#### What is needed:
Please copy out each line of the entries in which "true" appears.

#### Dataset content:

'''

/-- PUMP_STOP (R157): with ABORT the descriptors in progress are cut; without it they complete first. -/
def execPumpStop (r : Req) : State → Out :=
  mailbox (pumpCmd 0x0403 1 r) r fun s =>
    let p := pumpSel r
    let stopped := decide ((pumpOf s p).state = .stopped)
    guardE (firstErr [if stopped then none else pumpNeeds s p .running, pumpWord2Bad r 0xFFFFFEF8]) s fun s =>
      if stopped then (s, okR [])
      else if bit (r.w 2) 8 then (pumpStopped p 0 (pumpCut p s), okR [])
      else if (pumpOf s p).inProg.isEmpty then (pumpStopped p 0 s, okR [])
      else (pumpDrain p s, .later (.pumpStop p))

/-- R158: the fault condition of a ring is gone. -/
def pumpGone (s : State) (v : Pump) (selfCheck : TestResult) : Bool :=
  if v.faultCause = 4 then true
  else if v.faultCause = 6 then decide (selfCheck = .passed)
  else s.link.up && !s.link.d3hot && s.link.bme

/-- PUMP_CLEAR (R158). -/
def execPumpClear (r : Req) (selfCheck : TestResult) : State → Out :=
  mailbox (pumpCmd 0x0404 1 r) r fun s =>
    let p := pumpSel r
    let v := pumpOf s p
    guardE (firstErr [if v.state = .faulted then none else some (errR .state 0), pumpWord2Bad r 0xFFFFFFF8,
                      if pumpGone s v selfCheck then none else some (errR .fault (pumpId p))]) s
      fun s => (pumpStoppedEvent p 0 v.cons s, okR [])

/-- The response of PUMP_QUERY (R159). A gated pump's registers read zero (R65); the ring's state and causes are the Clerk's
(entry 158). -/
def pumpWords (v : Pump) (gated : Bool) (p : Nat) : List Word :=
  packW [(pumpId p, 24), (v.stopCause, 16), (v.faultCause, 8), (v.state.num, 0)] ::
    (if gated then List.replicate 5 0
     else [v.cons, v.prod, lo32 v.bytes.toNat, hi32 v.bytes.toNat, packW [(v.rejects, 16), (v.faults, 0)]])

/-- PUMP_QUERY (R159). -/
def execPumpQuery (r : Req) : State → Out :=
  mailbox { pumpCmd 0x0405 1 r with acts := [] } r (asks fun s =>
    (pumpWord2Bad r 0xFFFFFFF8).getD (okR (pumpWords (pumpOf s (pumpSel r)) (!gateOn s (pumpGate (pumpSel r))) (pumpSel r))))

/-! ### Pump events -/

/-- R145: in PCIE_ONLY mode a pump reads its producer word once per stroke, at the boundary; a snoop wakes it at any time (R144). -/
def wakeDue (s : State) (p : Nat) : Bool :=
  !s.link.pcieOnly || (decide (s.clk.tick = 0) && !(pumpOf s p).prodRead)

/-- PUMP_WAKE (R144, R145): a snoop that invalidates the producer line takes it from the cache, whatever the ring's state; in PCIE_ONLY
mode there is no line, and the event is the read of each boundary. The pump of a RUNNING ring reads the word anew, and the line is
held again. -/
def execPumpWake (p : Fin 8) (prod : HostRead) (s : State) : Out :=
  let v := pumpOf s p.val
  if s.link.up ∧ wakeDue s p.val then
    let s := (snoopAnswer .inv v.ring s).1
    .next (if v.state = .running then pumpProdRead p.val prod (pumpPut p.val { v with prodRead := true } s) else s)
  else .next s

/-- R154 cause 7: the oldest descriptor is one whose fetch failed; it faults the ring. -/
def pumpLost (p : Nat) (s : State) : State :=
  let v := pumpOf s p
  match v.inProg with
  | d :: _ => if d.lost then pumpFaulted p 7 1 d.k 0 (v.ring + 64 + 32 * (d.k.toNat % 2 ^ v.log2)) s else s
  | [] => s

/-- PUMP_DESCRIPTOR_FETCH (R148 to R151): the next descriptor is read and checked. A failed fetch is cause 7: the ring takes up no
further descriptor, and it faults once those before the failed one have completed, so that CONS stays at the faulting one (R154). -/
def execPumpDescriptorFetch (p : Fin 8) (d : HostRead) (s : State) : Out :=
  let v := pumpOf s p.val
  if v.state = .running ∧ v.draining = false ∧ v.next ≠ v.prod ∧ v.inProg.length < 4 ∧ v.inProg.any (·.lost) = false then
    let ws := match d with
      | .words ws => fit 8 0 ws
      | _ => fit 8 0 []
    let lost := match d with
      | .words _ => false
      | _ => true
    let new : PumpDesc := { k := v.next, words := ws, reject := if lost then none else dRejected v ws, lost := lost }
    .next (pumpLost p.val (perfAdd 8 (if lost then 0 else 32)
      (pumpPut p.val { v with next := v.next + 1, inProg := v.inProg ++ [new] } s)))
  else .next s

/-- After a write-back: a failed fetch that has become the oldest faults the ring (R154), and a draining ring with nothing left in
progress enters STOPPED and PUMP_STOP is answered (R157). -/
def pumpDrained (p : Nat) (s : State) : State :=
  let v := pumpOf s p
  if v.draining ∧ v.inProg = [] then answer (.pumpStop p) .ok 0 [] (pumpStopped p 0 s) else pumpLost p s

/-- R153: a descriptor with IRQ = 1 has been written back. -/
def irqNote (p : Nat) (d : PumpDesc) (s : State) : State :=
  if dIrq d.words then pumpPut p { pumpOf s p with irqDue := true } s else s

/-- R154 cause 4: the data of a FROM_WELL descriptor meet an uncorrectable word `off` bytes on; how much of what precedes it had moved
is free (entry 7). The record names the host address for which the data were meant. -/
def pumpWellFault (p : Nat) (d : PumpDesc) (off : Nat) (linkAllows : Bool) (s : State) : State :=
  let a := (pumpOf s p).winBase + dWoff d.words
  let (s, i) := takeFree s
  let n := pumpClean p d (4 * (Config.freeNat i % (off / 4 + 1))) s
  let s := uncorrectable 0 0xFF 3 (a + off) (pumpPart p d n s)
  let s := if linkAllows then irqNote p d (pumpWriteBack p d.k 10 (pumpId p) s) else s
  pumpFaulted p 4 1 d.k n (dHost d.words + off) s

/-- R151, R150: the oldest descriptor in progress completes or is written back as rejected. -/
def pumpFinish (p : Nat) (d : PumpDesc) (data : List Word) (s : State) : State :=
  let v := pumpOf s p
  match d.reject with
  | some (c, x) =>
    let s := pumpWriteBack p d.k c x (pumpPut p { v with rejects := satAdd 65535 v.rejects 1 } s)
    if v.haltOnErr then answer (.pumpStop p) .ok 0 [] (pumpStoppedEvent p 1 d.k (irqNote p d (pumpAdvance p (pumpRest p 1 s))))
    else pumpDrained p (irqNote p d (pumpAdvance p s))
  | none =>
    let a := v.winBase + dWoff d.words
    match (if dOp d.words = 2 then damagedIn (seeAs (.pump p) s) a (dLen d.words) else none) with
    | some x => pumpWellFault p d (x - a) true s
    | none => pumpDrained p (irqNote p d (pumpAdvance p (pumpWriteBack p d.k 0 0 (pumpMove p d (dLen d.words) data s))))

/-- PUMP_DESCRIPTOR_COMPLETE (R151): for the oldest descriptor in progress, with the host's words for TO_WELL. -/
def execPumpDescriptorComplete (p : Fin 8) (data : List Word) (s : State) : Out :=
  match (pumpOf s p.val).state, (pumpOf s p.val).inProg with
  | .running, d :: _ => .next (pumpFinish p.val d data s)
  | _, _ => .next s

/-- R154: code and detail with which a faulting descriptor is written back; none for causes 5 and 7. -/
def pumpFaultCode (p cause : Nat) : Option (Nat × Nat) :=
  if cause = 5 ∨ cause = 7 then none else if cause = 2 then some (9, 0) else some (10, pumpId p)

'''

#### Reply:
  if v.faultCause = 4 then true
    .next (if v.state = .running then pumpProdRead p.val prod (pumpPut p.val { v with prodRead := true } s) else s)
      | _ => true
  if dIrq d.words then pumpPut p { pumpOf s p with irqDue := true } s else s
    | some x => pumpWellFault p d (x - a) true s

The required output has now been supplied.